[Stored items from a collection]

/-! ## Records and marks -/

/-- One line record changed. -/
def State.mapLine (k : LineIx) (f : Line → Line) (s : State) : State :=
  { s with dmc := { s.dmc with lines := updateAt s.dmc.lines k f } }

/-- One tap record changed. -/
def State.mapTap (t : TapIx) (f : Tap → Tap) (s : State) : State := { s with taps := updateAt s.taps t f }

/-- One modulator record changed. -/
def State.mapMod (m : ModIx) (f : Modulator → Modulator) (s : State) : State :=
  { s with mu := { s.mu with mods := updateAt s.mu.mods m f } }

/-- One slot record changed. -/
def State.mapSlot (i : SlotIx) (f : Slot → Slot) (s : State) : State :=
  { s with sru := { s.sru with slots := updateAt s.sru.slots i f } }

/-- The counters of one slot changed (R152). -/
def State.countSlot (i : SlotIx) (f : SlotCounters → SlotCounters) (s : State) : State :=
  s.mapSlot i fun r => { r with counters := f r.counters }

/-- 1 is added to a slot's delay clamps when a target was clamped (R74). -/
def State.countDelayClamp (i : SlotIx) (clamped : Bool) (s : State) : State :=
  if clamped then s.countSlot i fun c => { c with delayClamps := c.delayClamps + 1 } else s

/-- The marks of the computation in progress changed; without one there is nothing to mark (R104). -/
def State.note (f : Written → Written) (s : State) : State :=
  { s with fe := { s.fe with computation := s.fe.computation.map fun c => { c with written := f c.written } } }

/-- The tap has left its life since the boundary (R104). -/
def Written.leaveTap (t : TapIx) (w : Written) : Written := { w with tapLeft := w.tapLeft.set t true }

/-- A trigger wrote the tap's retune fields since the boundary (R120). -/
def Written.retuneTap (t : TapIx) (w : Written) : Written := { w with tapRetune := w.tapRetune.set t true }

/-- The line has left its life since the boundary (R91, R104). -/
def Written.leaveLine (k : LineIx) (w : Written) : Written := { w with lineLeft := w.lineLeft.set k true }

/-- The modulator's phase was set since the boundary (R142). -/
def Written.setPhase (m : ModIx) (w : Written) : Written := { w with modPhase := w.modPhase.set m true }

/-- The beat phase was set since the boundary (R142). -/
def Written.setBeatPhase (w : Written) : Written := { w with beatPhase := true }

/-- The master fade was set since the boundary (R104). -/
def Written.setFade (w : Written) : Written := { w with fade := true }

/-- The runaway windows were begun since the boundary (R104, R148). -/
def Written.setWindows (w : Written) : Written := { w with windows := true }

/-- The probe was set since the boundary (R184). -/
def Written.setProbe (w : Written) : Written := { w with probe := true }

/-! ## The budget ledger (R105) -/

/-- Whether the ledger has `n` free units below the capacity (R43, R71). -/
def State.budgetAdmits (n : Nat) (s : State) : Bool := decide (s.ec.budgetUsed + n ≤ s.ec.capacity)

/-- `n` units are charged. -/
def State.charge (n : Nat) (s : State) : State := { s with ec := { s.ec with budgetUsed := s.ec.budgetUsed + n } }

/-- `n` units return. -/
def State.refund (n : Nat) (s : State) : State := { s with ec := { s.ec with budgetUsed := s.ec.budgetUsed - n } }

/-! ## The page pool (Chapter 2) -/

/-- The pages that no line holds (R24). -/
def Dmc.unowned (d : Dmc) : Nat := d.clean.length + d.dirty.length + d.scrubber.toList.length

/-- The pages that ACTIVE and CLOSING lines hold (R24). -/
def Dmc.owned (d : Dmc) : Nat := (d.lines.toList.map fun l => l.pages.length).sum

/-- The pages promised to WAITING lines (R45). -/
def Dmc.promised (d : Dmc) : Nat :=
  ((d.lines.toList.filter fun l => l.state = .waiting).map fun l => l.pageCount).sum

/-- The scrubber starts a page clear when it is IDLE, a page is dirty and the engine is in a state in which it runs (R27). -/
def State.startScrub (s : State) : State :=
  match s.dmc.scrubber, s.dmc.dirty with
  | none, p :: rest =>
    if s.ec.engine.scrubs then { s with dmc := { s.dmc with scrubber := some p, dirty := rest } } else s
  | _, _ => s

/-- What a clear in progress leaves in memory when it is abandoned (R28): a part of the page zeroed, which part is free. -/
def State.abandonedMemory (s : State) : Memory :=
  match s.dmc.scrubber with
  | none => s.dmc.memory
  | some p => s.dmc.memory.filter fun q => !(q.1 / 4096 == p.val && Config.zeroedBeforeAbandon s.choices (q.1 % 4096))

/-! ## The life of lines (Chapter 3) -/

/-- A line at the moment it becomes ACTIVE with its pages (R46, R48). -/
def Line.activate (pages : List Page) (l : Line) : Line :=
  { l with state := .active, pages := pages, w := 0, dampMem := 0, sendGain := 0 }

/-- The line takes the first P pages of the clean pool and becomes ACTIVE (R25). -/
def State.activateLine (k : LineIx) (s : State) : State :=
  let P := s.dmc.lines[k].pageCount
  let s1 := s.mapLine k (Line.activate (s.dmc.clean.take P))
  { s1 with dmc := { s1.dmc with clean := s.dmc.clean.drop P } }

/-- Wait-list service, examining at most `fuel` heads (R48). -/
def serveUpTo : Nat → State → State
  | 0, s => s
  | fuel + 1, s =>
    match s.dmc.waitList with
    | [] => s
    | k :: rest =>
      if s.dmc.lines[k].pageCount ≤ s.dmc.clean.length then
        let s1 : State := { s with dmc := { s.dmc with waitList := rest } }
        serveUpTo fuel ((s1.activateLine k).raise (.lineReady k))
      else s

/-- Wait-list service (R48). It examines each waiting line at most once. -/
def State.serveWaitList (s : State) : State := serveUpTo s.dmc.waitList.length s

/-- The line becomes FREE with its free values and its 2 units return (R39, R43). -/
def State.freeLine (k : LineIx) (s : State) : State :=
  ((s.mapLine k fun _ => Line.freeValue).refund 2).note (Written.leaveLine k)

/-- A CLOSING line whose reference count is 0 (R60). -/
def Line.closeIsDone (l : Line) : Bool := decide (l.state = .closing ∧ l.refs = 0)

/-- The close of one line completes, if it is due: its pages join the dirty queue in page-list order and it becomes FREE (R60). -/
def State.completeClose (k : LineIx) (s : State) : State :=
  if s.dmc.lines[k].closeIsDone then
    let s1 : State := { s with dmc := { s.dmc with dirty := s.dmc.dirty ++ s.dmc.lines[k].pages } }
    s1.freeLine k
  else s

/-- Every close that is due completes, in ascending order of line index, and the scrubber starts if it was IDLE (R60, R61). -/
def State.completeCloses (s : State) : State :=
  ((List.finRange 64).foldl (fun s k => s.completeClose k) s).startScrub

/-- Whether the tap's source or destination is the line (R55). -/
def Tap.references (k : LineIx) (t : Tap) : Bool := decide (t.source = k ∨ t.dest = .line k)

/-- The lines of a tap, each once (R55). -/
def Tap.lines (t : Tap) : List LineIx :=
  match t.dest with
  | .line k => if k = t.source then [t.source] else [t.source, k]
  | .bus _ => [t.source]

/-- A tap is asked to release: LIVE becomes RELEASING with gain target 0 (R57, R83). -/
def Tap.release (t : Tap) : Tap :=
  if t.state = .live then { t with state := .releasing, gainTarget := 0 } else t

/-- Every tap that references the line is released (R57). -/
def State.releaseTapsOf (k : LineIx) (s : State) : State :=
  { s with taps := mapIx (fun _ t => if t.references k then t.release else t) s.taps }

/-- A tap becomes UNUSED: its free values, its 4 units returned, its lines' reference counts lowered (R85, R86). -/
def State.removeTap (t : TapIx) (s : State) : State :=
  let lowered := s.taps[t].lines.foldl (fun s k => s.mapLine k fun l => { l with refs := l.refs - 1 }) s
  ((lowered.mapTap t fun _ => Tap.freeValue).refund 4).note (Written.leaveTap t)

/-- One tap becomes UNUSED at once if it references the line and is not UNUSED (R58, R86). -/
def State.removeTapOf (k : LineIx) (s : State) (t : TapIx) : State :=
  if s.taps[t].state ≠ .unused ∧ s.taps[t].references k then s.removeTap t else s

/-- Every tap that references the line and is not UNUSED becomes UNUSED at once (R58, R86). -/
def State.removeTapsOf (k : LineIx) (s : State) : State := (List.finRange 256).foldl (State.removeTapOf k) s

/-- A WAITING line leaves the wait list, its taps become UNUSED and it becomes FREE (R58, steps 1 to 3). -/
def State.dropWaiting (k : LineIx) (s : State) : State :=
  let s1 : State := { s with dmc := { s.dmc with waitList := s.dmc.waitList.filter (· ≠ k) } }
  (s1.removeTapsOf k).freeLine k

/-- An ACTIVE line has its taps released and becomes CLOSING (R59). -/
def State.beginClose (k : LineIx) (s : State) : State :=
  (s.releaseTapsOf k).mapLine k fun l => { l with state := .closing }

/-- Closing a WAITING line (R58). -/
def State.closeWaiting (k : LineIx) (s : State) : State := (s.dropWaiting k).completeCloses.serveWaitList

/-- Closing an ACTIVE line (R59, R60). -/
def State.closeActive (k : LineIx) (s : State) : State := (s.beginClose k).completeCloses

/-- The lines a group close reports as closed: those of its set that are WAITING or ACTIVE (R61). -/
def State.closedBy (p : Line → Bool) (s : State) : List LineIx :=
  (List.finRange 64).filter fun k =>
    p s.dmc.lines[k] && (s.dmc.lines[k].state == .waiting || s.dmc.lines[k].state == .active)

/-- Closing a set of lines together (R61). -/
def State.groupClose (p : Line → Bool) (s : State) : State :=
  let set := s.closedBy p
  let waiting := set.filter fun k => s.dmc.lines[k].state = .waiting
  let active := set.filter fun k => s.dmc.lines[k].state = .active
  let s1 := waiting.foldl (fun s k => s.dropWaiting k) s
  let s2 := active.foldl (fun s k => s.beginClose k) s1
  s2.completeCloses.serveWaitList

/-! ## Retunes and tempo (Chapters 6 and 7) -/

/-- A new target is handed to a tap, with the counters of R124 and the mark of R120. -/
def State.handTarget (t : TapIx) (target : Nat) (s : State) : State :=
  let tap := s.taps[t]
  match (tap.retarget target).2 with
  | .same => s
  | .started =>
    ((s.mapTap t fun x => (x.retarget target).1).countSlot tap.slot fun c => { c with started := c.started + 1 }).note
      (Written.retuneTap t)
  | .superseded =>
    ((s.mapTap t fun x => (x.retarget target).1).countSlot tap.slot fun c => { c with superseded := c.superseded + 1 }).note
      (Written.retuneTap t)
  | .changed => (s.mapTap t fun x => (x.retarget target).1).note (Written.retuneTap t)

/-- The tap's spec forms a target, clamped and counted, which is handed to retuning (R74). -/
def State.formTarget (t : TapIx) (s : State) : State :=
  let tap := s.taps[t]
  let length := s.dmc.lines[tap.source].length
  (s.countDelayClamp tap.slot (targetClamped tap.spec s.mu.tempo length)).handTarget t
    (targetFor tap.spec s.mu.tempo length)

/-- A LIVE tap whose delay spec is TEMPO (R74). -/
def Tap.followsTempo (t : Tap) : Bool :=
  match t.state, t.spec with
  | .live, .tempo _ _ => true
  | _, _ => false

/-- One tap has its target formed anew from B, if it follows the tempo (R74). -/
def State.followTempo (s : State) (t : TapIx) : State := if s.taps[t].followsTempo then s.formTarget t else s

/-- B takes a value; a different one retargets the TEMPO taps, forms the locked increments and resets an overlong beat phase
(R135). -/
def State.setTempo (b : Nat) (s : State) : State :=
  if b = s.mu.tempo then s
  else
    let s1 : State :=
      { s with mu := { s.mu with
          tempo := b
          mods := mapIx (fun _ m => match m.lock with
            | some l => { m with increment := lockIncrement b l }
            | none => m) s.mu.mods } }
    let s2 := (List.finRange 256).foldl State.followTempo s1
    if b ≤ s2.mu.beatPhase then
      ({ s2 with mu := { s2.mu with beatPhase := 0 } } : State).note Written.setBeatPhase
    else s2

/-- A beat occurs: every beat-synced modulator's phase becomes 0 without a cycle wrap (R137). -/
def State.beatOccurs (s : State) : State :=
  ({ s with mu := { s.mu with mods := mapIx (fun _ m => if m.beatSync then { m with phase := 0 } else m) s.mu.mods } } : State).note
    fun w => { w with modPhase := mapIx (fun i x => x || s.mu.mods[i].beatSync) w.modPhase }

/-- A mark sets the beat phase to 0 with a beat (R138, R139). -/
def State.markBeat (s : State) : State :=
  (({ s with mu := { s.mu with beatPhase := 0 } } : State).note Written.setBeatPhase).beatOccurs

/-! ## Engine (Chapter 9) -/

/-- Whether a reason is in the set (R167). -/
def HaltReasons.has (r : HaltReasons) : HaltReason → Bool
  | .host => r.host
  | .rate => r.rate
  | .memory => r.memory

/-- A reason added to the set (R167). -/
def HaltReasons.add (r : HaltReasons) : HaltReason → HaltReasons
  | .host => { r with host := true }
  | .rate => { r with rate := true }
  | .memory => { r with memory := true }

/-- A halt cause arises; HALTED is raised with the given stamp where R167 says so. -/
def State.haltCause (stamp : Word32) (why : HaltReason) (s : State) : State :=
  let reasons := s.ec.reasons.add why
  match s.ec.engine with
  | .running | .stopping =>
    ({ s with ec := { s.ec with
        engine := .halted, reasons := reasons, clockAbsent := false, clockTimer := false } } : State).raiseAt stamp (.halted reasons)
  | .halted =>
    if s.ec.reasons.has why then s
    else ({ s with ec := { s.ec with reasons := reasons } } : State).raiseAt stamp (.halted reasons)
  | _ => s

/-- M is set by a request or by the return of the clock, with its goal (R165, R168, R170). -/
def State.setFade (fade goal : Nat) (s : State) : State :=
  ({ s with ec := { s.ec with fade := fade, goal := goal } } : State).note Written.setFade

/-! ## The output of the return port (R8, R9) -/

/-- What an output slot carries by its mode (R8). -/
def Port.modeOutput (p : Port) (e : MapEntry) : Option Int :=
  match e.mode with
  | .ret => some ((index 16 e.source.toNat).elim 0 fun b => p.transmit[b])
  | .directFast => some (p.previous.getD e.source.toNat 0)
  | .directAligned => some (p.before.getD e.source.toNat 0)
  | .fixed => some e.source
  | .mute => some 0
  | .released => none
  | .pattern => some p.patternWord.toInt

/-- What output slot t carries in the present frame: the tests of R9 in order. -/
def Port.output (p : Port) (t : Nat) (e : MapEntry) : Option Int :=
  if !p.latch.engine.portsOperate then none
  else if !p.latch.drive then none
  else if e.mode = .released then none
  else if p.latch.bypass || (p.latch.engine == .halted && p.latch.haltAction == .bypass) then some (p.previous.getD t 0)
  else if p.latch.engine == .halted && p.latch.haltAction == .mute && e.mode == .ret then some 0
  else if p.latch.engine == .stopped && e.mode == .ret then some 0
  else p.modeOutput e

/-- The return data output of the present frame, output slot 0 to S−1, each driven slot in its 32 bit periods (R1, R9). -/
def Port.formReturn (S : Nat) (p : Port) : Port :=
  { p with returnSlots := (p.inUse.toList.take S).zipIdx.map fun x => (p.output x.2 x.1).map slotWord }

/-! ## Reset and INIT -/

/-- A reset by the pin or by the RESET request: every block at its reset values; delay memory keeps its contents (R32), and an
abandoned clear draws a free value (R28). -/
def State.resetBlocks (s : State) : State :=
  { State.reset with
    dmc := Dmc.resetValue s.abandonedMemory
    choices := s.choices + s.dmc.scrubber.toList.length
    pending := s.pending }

* _Task instructions_
Write out exactly the lines above between the line with "(List.finRange 64).filter fun k =>" and the line with "let active := set.filter", inclusive, and nothing beyond them.

* _Solution_
  (List.finRange 64).filter fun k =>
    p s.dmc.lines[k] && (s.dmc.lines[k].state == .waiting || s.dmc.lines[k].state == .active)

/-- Closing a set of lines together (R61). -/
def State.groupClose (p : Line → Bool) (s : State) : State :=
  let set := s.closedBy p
  let waiting := set.filter fun k => s.dmc.lines[k].state = .waiting
  let active := set.filter fun k => s.dmc.lines[k].state = .active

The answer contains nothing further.